The extremely long line lengths (> 200) should probably be checked and
dealt with.  I looked at one instance just to get an idea and it was

      return 0.11380523107427108222e0 + (0.43099572287871821013e-2 +
(0.36544324341565929930e-4 + (0.47965044028581857764e-6 +
(0.81819034238463698796e-8 + (0.17934133239549647357e-9 +
(0.50956666166186293627e-11 + (0.18850487318190638010e-12 +
0.79697813173519853340e-14 * t) * t) * t) * t) * t) * t) * t) * t;

This could easily be split, but it is in the file Faddeeva.cc which we
specifically do *not* use Octave coding conventions in so that we can more
easily merge changes from upstream.


Feeding the raw data in to Octave you can ask what line length is required
to include a certain fraction of the distribution.

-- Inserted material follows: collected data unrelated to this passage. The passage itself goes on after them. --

-- ==== Sys2Proof/Laws/PerInstr.lean ====
section
/-! SUPPORT. Sys2Proof/Laws/PerInstr.lean: the family Words, one lemma per constructor of Instr: an instruction has a second word exactly when its major is
one of the format-X majors (R58, R59, R83). -/

open Sys2Proof

/-- The encoder gives an instruction a second word exactly when its major is of format X. -/
def Sys2Proof.Laws.Words.Statement (i : Instr) : Prop := (encodeFields i).2.isSome = isX (encodeFields i).1.maj
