/-- Settles O5: each comparison combines its row's condition, of two registers, of a register and the sign-extended field, or of two pairs. -/
theorem integerComparisons : Obligations.IntegerComparisons := by
  refine ⟨?eq, ?eqImm, ?ne, ?neImm, ?ltI, ?ltIImm, ?leI, ?leIImm, ?gtI, ?gtIImm, ?geI, ?geIImm, ?ltZ, ?ltZImm, ?leZ, ?leZImm, ?gtZ, ?gtZImm, ?geZ, ?geZImm, ?tst,
    ?tstImm, ?tstn, ?tstnImm, ?eq64, ?ltI64, ?ltZ64⟩
  case eq => exact cmp2 (f' := condEq) (fun _ _ _ _ _ _ => rfl) beq_eq_decide_eq
  case eqImm => exact cmpImm (f' := condEq) (fun _ _ _ _ _ _ => rfl) beq_eq_decide_eq
  case ne => exact cmp2 (f' := condNe) (fun _ _ _ _ _ _ => rfl) bne_eq_decide_ne
  case neImm => exact cmpImm (f' := condNe) (fun _ _ _ _ _ _ => rfl) bne_eq_decide_ne
  case ltI => exact cmp2 (f' := condLtI) (fun _ _ _ _ _ _ => rfl) fun _ _ => rfl
  case ltIImm => exact cmpImm (f' := condLtI) (fun _ _ _ _ _ _ => rfl) fun _ _ => rfl
  case leI => exact cmp2 (f' := condLeI) (fun _ _ _ _ _ _ => rfl) fun _ _ => rfl
  case leIImm => exact cmpImm (f' := condLeI) (fun _ _ _ _ _ _ => rfl) fun _ _ => rfl
  case gtI => exact cmp2 (f' := condGtI) (fun _ _ _ _ _ _ => rfl) fun _ _ => rfl
  case gtIImm => exact cmpImm (f' := condGtI) (fun _ _ _ _ _ _ => rfl) fun _ _ => rfl
  case geI => exact cmp2 (f' := condGeI) (fun _ _ _ _ _ _ => rfl) fun _ _ => rfl
  case geIImm => exact cmpImm (f' := condGeI) (fun _ _ _ _ _ _ => rfl) fun _ _ => rfl
  case ltZ => exact cmp2 (f' := condLtZ) (fun _ _ _ _ _ _ => rfl) fun _ _ => rfl
  case ltZImm => exact cmpImm (f' := condLtZ) (fun _ _ _ _ _ _ => rfl) fun _ _ => rfl
  case leZ => exact cmp2 (f' := condLeZ) (fun _ _ _ _ _ _ => rfl) fun _ _ => rfl
  case leZImm => exact cmpImm (f' := condLeZ) (fun _ _ _ _ _ _ => rfl) fun _ _ => rfl
  case gtZ => exact cmp2 (f' := condGtZ) (fun _ _ _ _ _ _ => rfl) fun _ _ => rfl
  case gtZImm => exact cmpImm (f' := condGtZ) (fun _ _ _ _ _ _ => rfl) fun _ _ => rfl
  case geZ => exact cmp2 (f' := condGeZ) (fun _ _ _ _ _ _ => rfl) fun _ _ => rfl
  case geZImm => exact cmpImm (f' := condGeZ) (fun _ _ _ _ _ _ => rfl) fun _ _ => rfl
  case tst => exact cmp2 (f' := condTst) (fun _ _ _ _ _ _ => rfl) fun _ _ => bne_eq_decide_ne _ _
  case tstImm => exact cmpImm (f' := condTst) (fun _ _ _ _ _ _ => rfl) fun _ _ => bne_eq_decide_ne _ _
  case tstn => exact cmp2 (f' := condTstn) (fun _ _ _ _ _ _ => rfl) fun _ _ => beq_eq_decide_eq _ _
  case tstnImm => exact cmpImm (f' := condTstn) (fun _ _ _ _ _ _ => rfl) fun _ _ => beq_eq_decide_eq _ _
  case eq64 => exact cmpPairs (f' := fun x y => x == y) (fun _ _ _ _ _ _ => rfl) beq_eq_decide_eq
  case ltI64 => exact cmpPairs (f' := fun x y => decide (x.toInt < y.toInt)) (fun _ _ _ _ _ _ => rfl) fun _ _ => rfl
  case ltZ64 => exact cmpPairs (f' := fun x y => decide (x.toNat < y.toNat)) (fun _ _ _ _ _ _ => rfl) fun _ _ => rfl

/-- Settles O6: each instruction is the pair or the constant operation with its row's function; a shift is said with its two cases. -/
theorem pairAndConstantResults : Obligations.PairAndConstantResults := by
  refine ⟨?add64, ?sub64, ?mul64, ?shl64, ?shrZ64, ?shrI64, ?minI64, ?maxI64, ?minZ64, ?maxZ64, ?movi, ?movhi, ?addi, ?li, ?addi32, ?andi32, ?ori32, ?xori32⟩
  case add64 => exact pair2 fun _ _ _ _ _ => rfl
  case sub64 => exact pair2 fun _ _ _ _ _ => rfl
  case mul64 => exact pair2 fun _ _ _ _ _ => rfl
  case shl64 => exact (pairReg (f := shl64) fun _ _ _ _ _ => rfl).congr fun _ _ => shiftLeft_eq_ite ..
  case shrZ64 => exact (pairReg (f := shrZ64) fun _ _ _ _ _ => rfl).congr fun _ _ => ushiftRight_eq_ite ..
  case shrI64 => exact (pairReg (f := shrI64) fun _ _ _ _ _ => rfl).congr fun _ _ => sshiftRight_eq_ofInt_div ..
  case minI64 => exact pair2 (f := minI64) fun _ _ _ _ _ => rfl
  case maxI64 => exact pair2 (f := maxI64) fun _ _ _ _ _ => rfl
  case minZ64 => exact pair2 (f := minZ64) fun _ _ _ _ _ => rfl
  case maxZ64 => exact pair2 (f := maxZ64) fun _ _ _ _ _ => rfl
  case movi => exact fun _ _ _ => laneOp_puts fun _ => rfl
  case movhi => exact fun _ _ _ => laneOp_puts fun _ => rfl
  case addi => exact fun _ _ _ => laneOp_puts fun _ => rfl
  case li => exact fun _ _ _ _ => laneOp_puts fun _ => rfl
  case addi32 => exact laneConst fun _ _ _ _ _ _ => rfl
  case andi32 => exact laneConst fun _ _ _ _ _ _ => rfl
  case ori32 => exact laneConst fun _ _ _ _ _ _ => rfl
  case xori32 => exact laneConst fun _ _ _ _ _ _ => rfl

end Sys2Proof.Machine
end

section
/-! PROOFS. Lane moves and reductions, predicate logic, addresses and conflict classes: what is computed over the active lanes. -/

namespace Sys2Proof.Machine

open Sys2Proof

/-! ### Moves and reductions (Table 6-8) -/

/-- A value is read from an active source lane, else the lane's own (R135). -/
theorem laneFrom_eq_ite (i : Iss) (a l : Nat) (src : Int) :
    laneFrom i a l src = if 0 ≤ src ∧ src < 16 ∧ i.lanes.has src.toNat = true then i.reg a src.toNat else i.reg a l := by
  simp only [laneFrom, Bool.and_eq_true, decide_eq_true_eq, and_assoc]

/-- Addition may begin at 0. -/
theorem foldWords_add (xs : List Word) : foldWords (fun x y => x + y) xs = xs.foldl (fun x y => x + y) 0 := by
  cases xs with
  | nil => rfl
  | cons x xs => exact congrArg (fun y => xs.foldl (fun x y => x + y) y) (BitVec.zero_add x).symm

theorem shuffle_puts {x : Instr} {g : Bool} {d a b : Fld} {src : Word → Nat → Int} (hx : ∀ s, exec x s = shuffle s g d a b src) :
    PutsRegs x g [a.toNat, b.toNat] d.toNat 1 [] 4 fun i l => [
      if 0 ≤ src (i.reg b.toNat l) l ∧ src (i.reg b.toNat l) l < 16 ∧ i.lanes.has (src (i.reg b.toNat l) l).toNat = true
      then i.reg a.toNat (src (i.reg b.toNat l) l).toNat else i.reg a.toNat l] := by
  simpa only [laneFrom_eq_ite] using laneOp_puts hx

theorem laneReduce_puts {x : Instr} {g : Bool} {d a : Fld} {f : Iss → List Word → Word} (hx : ∀ s, exec x s = laneReduce s g d a f) :
    PutsRegs x g [a.toNat] d.toNat 1 [] 4 fun i _ => [f i (i.lanes.lanes.map (i.reg a.toNat))] :=
  laneOp_puts hx
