-- ==== Sys2Proof/Machine/State.lean ====
section
/-! DEFINITION. The state of one SV8 as plain data. The default of a field is its value at reset: the
value the manual states, and where it states none zero, empty or absent (log 2). -/

namespace Sys2Proof.Machine

/-- Reasons for which the machine stops. -/
inductive Fault where
  /-- Raised by a meaning whose operand names a port, lane, channel, mailbox or other unit that the part
  does not have (R1, R2). Safe: such a command cannot reach the part. -/
  | noSuchUnit
deriving DecidableEq, Repr

/-- Reasons for which the model has no meaning. -/
inductive Refusal where
  /-- Raised by an arm of `exec` whose command has no meaning in the model yet. Safe: nothing is claimed. -/
  | notModelled (mnemonic : String)
deriving DecidableEq, Repr

/-- Device, boot, straps and pins. -/
structure Dev where
  /-- VARIANT (R1, R327): silicon. -/
  variant : Variant := .sv8x32
  /-- STEPPING (R4, R327): silicon. -/
  stepping : Stepping := .b0
  /-- Device state (R19). -/
  state : DevState := .reset
  /-- Control phase (R24). -/
  phase : Phase := .none
  /-- The current cycle is the first of its control phase (R71). -/
  phaseFirst : Bool := false
  /-- A phase the graph requested for the next cycle (R25, R26). -/
  phaseReq : Option Phase := none
  /-- Entry to RECOVERY by takeover or PHASE_JUMP for the next cycle (R25). -/
  recoveryReq : Bool := false
  /-- RECOVERY was entered by takeover or PHASE_JUMP at the start of this cycle (R25). -/
  recoveryNow : Bool := false
  /-- Rejected requests of the graph (R25). -/
  phaseRejects : Nat := 0
  /-- Level of PORST_N, low until released (R485). -/
  porstN : Bool := false
  /-- Level of WARM_RST_N after its filter (R486). -/
  warmN : Bool := true
  /-- A rail monitor holds the device in reset (R483). -/
  railHold : Bool := false
  /-- The reset in force is power-on, not warm (R485). -/
  coldStart : Bool := true
  /-- UNIT_ID (R476, R327): 1 unit A, 2 unit B. -/
  unitId : Nat := 1
  /-- TEST_MODE strap (R476, R388). -/
  testStrap : Bool := false
  /-- KEY_STEP of R388 and the tick of the last accepted key word (R387). -/
  keyStep : Nat := 0
  keyTick : Nat := 0
  /-- FW_VERSION (R327). -/
  fwVersion : Word := 0
  /-- Bybex runs (R19, R332). -/
  mpcReady : Bool := false
  /-- MPC_RESTARTING (R331). -/
  mpcRestarting : Bool := false
  /-- The authenticated boot configuration record (R492). -/
  bootRec : Option BootRec := none
  /-- Start-up events of R488 that have come about: ticks run, calibrated, bands searched. -/
  ticksRun : Bool := false
  calibrated : Bool := false
  bandsDone : Bool := false
  /-- Calibrations replaced by their default (R488), FLT_CALIBRATION. -/
  calFailed : List Nat := []
  /-- First entry to IDLE since PORST_N has happened (R493). -/
  idleSeen : Bool := false
  /-- FAULT_N is driven low (R377). -/
  faultN : Bool := false
  /-- FAULT_N is held from a level-5 reaction to the next IDLE (R377). -/
  faultHold : Bool := false
  /-- TAKEOVER_REQ: a takeover request to the twin is in force (R329, R376). -/
  takeoverReq : Bool := false
  /-- A pin of BLOCK_OUT read back wrong: both are forced low (R405). -/
  readbackBad : Bool := false
  /-- Pins GPIO0–GPIO15 that are outputs (R475). -/
  gpioOut : Nat := 0
  /-- ROLE_EPOCH (R340). -/
  roleEpoch : Word := 0
  /-- SCRATCH (R327). -/
  scratch : Word := 0
  /-- Block reset under way, by domain (R375). -/
  blockReset : List BlockDomain := []
deriving DecidableEq, Repr

/-- One-time-programmable memory (R490); kept through every reset (R485). -/
structure Otp where
  /-- OWNER_KEY_DIGEST, blank until programmed. -/
  ownerKey : Option (List Byte) := none
  /-- ROLLBACK. -/
  rollback : Nat := 0
deriving DecidableEq, Repr

/-- State of a PTP port (R257–R259). -/
inductive PtpSt where
  | listening | slave | master | passive
deriving DecidableEq, Repr

/-- One PTP port: a domain on one station port (R259). -/
structure PtpPort where
  st  : PtpSt := .listening
  /-- The best data set heard on the port. -/
  ann : Option AnnData := none
deriving DecidableEq, Repr

/-- Status of one PTP time domain (R254, R255, R261, R271). -/
structure TimeDom where
  ctr : TimeCtr := {}
  /-- INC_n, 40 bits, in units of 2^-32 ns (R255). -/
  inc : Nat := 0x280000000
  valid : Bool := false
  /-- Writes of INC_n that were clamped (R255). -/
  clamps : Nat := 0
  /-- Consecutive Sync intervals with the offset below 1.0 µs, and above it (R261). -/
  good : Nat := 0
  bad : Nat := 0
  /-- Last offset from master, in 2^-16 ns. -/
  offset : Int := 0
  /-- Some port follows a master (R261). -/
  slave : Bool := false
  master : Option Nat := none
  /-- Tick of the last Sync received (R261). -/
  lastSync : Option Nat := none
  /-- Edges of PPS_IN within 100 ns in a row (R271). -/
  ppsGood : Nat := 0
  /-- SECONDS to set at the next edge of PPS_IN (TIME_SET). -/
  setSec : Option Nat := none
  /-- PTP ports of the domain by station port (R259). -/
  ports : SMap PtpPort := []
deriving DecidableEq, Repr

/-- A Sync awaiting its Follow_Up, in a clock or a transparent clock (R263): its ingress stamps in TD0 and TD1, its own
correctionField, and the sum of each egress port in 2^-16 ns. -/
structure SyncWait where
  port : Nat
  source : Nat
  seqId : Nat
  domain : Nat
  tick : Nat
  rx0 : Int
  rx1 : Int
  corr : Int
  gains : SMap Int := []
deriving DecidableEq, Repr

/-- A Pdelay_Req that awaits its answers (R257, R263): t1, and t4 and t2 with the correction once the response is in; t1 and
t4 in 2^-16 ns of local ticks, t2 in 2^-32 ns. -/
structure PdWait where
  port : Nat
  seqId : Nat
  t1 : Int
  t4 : Option Int := none
  t2 : Nat := 0
  corr : Int := 0
deriving DecidableEq, Repr

/-- An event message's timestamps (R260), in all three counters. -/
structure EvStamp where
  port : Nat
  out  : Bool
  kind : PtpKind
  td0  : Stamp
  td1  : Stamp
  ct   : Stamp
deriving DecidableEq, Repr

/-- Timebase, converter time, PTP and PPS. -/
structure Time where
  td0 : TimeDom := {}
  td1 : TimeDom := {}
  /-- CT (R254). -/
  ct : TimeCtr := {}
  /-- CT runs in SLEW (R265). -/
  slew : Bool := false
  /-- Active domain (R266): 0 TD0, 1 TD1. -/
  active : Nat := 0
  /-- The active domain became INVALID since the last cycle start (R266). -/
  lostSinceStart : Bool := false
  /-- A follower closes on its twin's CT: offset twin − own, in 2^-32 ns (R269). -/
  twinOff : Option Int := none
  /-- Mean link delay by port, in 2^-16 ns (R263). -/
  linkDelay : SMap Rat := []
  syncs : List SyncWait := []
  pdelays : List PdWait := []
  /-- Messages that the transparent clock forwarded, with their egress ports (R262, R263). -/
  forwarded : List (Nat × PtpMsg) := []
  /-- Timestamps of the last event message received and sent on each port (R260), by 2 × port + direction. -/
  stamps : SMap EvStamp := []
  /-- Counts of discarded PTP messages (R257) and of forwarded ones without a match (R263). -/
  discarded : Nat := 0
  unmatched : Nat := 0
  /-- PTP messages sent, with their ports (R257, R258). -/
  sent : List (Nat × PtpOut) := []
  seqNo : Nat := 0
  /-- Tick of the last accepted PPS_IN edge (R271) and its timestamps in TD0, TD1, CT, in 2^-32 ns. -/
  ppsTick : Option Nat := none
  ppsStamp : List Stamp := []
  ppsIgnored : Nat := 0
  /-- Level of PPS_OUT (R270), the whole second of PPS_SOURCE that its last rising edge marked, and that edge's instant in
  1/64 tick of PPS_SOURCE. -/
  ppsOut : Bool := false
  ppsSec : Int := 0
  ppsEdge : Int := 0
  /-- Time snapshot block (R256, R330). -/
  snapDone : Bool := false
  snapSeq : BitVec 16 := 0
  snapFlags : Word := 0
  snapRegs : SMap Word := []
deriving DecidableEq, Repr

/-- Clock synthesis (R272–R277). -/
structure Clk where
  /-- Locked loops, in the order C, E, A, B, D. -/
  locked : List Bool := [false, false, false, false, false]
  /-- The timebase is driven by PLL-E (R276, R277). -/
  onE : Bool := false
  /-- Band cache misses (R275). -/
  cacheMisses : BitVec 16 := 0
  /-- The band cache holds every search result (R275). -/
  bandCache : Bool := false
  /-- The results by synthesiser and line rate: 16 × lane + rate, lanes 0 to 31 the basin ports, 32 to 39 the station ports,
  40 and 41 TP0 and TP1, 42 to 46 the PLLs. -/
  bands : SMap Word := []
  /-- Active and shadow control words by output (R274); an output that is not listed holds its reset
  word. -/
  active : SMap Word := []
  shadow : SMap Word := []
deriving DecidableEq, Repr
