-- ==== Sys2Proof/Machine/Observer.lean ====
section
/-! DEFINITION. The Cell State Observer (R145–R161): arm current history, insertion sign, nominal charge, the
update at a cutoff, convergence, health flags and what is published. Instants in ns from the start of cycle M. -/

namespace Sys2Proof.Machine

/-! ### Parameters (R145) -/

/-- An observer parameter of an arm. -/
def obsP (s : State) (a item : Nat) : Int := par s 0x11 a item

/-- Tcc in ns. -/
def tccNs (s : State) : Rat := (par s 1 0 0 : Rat) * 10
/-- FIRE_DELAY in ns. -/
def fireNs (s : State) : Rat := (par s 1 0 4 : Rat) * 10
/-- HOLD_CYCLES. -/
def holdCycles (s : State) : Nat := parN s 1 0 14
/-- ROTATION_PERIOD of a cell's basin. -/
def rotPeriod (s : State) (ci : Nat) : Nat := max 1 (parN s 1 (ci / 256) 8)
/-- The cell has a slot in a cycle (R38); a gauge has one in every cycle (R203). -/
def scheduled (s : State) (ci : Nat) (n : CycleNo) : Bool := isGauge s ci || (n.toNat % rotPeriod s ci : Int) == par s 1 ci 10

/-! ### Frames in force (R147) -/

/-- State that the frame of cycle M − d gives a cell, through a cell hold and past it. -/
def inForce (s : State) (ci d : Nat) : CellCmd × Option (Nat × Nat) :=
  let dist := fun (f : FrameRec) => (s.cyc.n - f.cycle).toNat
  match s.obs.frames.find? (fun f => dist f = d && f.ports.contains (ci / 256)) with
  | some f => if f.block then (.block, none) else f.cmds.get ci (.block, none)
  | none =>
    match s.obs.frames.find? (fun f => d < dist f && dist f ≤ d + holdCycles s && f.ports.contains (ci / 256)) with
    | some f =>
      if f.block then (.block, none)
      else match f.cmds.get ci (.block, none) with
        | (_, some _) => (.bypass, none)
        | x => x
    | none => (.block, none)

/-- State in force just before any change at the start of cycle M − a (R147): frame M − a − 2. -/
def codeAt (s : State) (ci a : Nat) : CellCmd :=
  match inForce s ci (a + 2) with
  | (c, none) => c
  | (c, some (on, off)) =>
    let x := (tccNs s - fireNs s) / fireUnit s
    if (on : Rat) < x && x ≤ (off : Rat) then c else .bypass

/-- Insertion sign for a state and a current (R147). -/
def signOf (fb : Bool) (c : CellCmd) (i : Rat) : Int :=
  match c with
  | .bypass => 0
  | .insPos => 1
  | .insNeg => -1
  | .block => if 0 < i then 1 else if fb && i < 0 then -1 else 0

/-! ### Charge (R148) -/

/-- Integral of max(i, 0) for a current linear between two values over a span. -/
def posInt (i0 i1 span : Rat) : Rat :=
  if 0 ≤ i0 && 0 ≤ i1 then (i0 + i1) * span / 2
  else if i0 ≤ 0 && i1 ≤ 0 then 0
  else let p := max i0 i1; span * p * p / (2 * (absR i0 + absR i1))

/-- Integral of s × i over a piece. -/
def pieceInt (fb : Bool) (c : CellCmd) (i0 i1 span : Rat) : Rat :=
  match c with
  | .bypass => 0
  | .insPos => (i0 + i1) * span / 2
  | .insNeg => -((i0 + i1) * span / 2)
  | .block => posInt i0 i1 span + (if fb then posInt (-i0) (-i1) span else 0)

/-- Pieces of the application interval of the frame of cycle M − d (R147), as start, end and state. -/
def framePieces (s : State) (ci d : Nat) : List (Rat × Rat × CellCmd) :=
  let t := tccNs s
  let a := (1 - (d : Rat)) * t + fireNs s
  match inForce s ci d with
  | (c, none) => [(a, a + t, c)]
  | (c, some (on, off)) =>
    let u := fireUnit s
    [(a, a + (on : Rat) * u, .bypass), (a + (on : Rat) * u, a + (off : Rat) * u, c), (a + (off : Rat) * u, a + t, .bypass)]

/-- ∫ s i dt in µA·ns over a span in which the current is linear from i0 to i1. -/
def spanInt (fb : Bool) (ps : List (Rat × Rat × CellCmd)) (x0 x1 i0 i1 : Rat) : Rat :=
  ps.foldl (fun acc p =>
    let a := max p.1 x0
    let b := min p.2.1 x1
    if b ≤ a then acc
    else
      let at_ := fun x => i0 + (i1 - i0) * (x - x0) / (x1 - x0)
      acc + pieceInt fb p.2.2 (at_ a) (at_ b) (b - a)) 0

/-- Nominal volts of a charge in µA·ns on C_NOM counted in µF. -/
def nomVolts (s : State) (a : Nat) (x : Rat) : Rat := x / 1000000000 / (obsP s a 0 : Rat)

/-- Current i(M − d) of a history, newest first; before the history, the value held (R146). -/
def histAt (h : List CurSample) (held : Int) (d : Nat) : Rat := (((h[d]?).map (·.val)).getD held : Int)

/-- Nominal charge of the interval that ends at the start of cycle M − e, for samples given by their age. -/
def chargeBack (s : State) (arm : Nat) (fb bypass : Bool) (ci e : Nat) (i : Nat → Rat) : Rat :=
  if bypass then 0 else
  let t := tccNs s
  nomVolts s arm (spanInt fb (framePieces s ci (e + 3) ++ framePieces s ci (e + 2)) (-((e : Rat) + 1) * t) (-(e : Rat) * t) (i (e + 1)) (i e))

empirical_inv ([0.9, 0.95, 0.98, 0.99, 0.995], hraw)
ans =

   68   74   78   80   85

The results do show the limit around 80 characters that we have been trying
to enforce.  In this case 99.5% of all lines are <= 85 characters.

I think trying something like 95 might be a good first step.

>
> > And I'll bet there's some old curmudgeons in the Octave
> > community still running on 80-column terminal emulators.
>
> Emulator?!?  I still have a Wyse CRT terminal!  (But it's in a box and I
> haven't used it in many years.)
>
> jwe
>

There is a histogram of developers as well.  I just don't imagine the
number who can *only* view 80 columns at a time is very large.

--Rik





Reply | Threaded
Open this post in threaded view
|

Re: Octave line length

John W. Eaton
Administrator
On 1/14/20 11:25 AM, Rik wrote:

> I don't know how to do it with a reformatting tool, but with Perl it was
> easy enough.

How?  I'd like to take a look at some of the long lines you found.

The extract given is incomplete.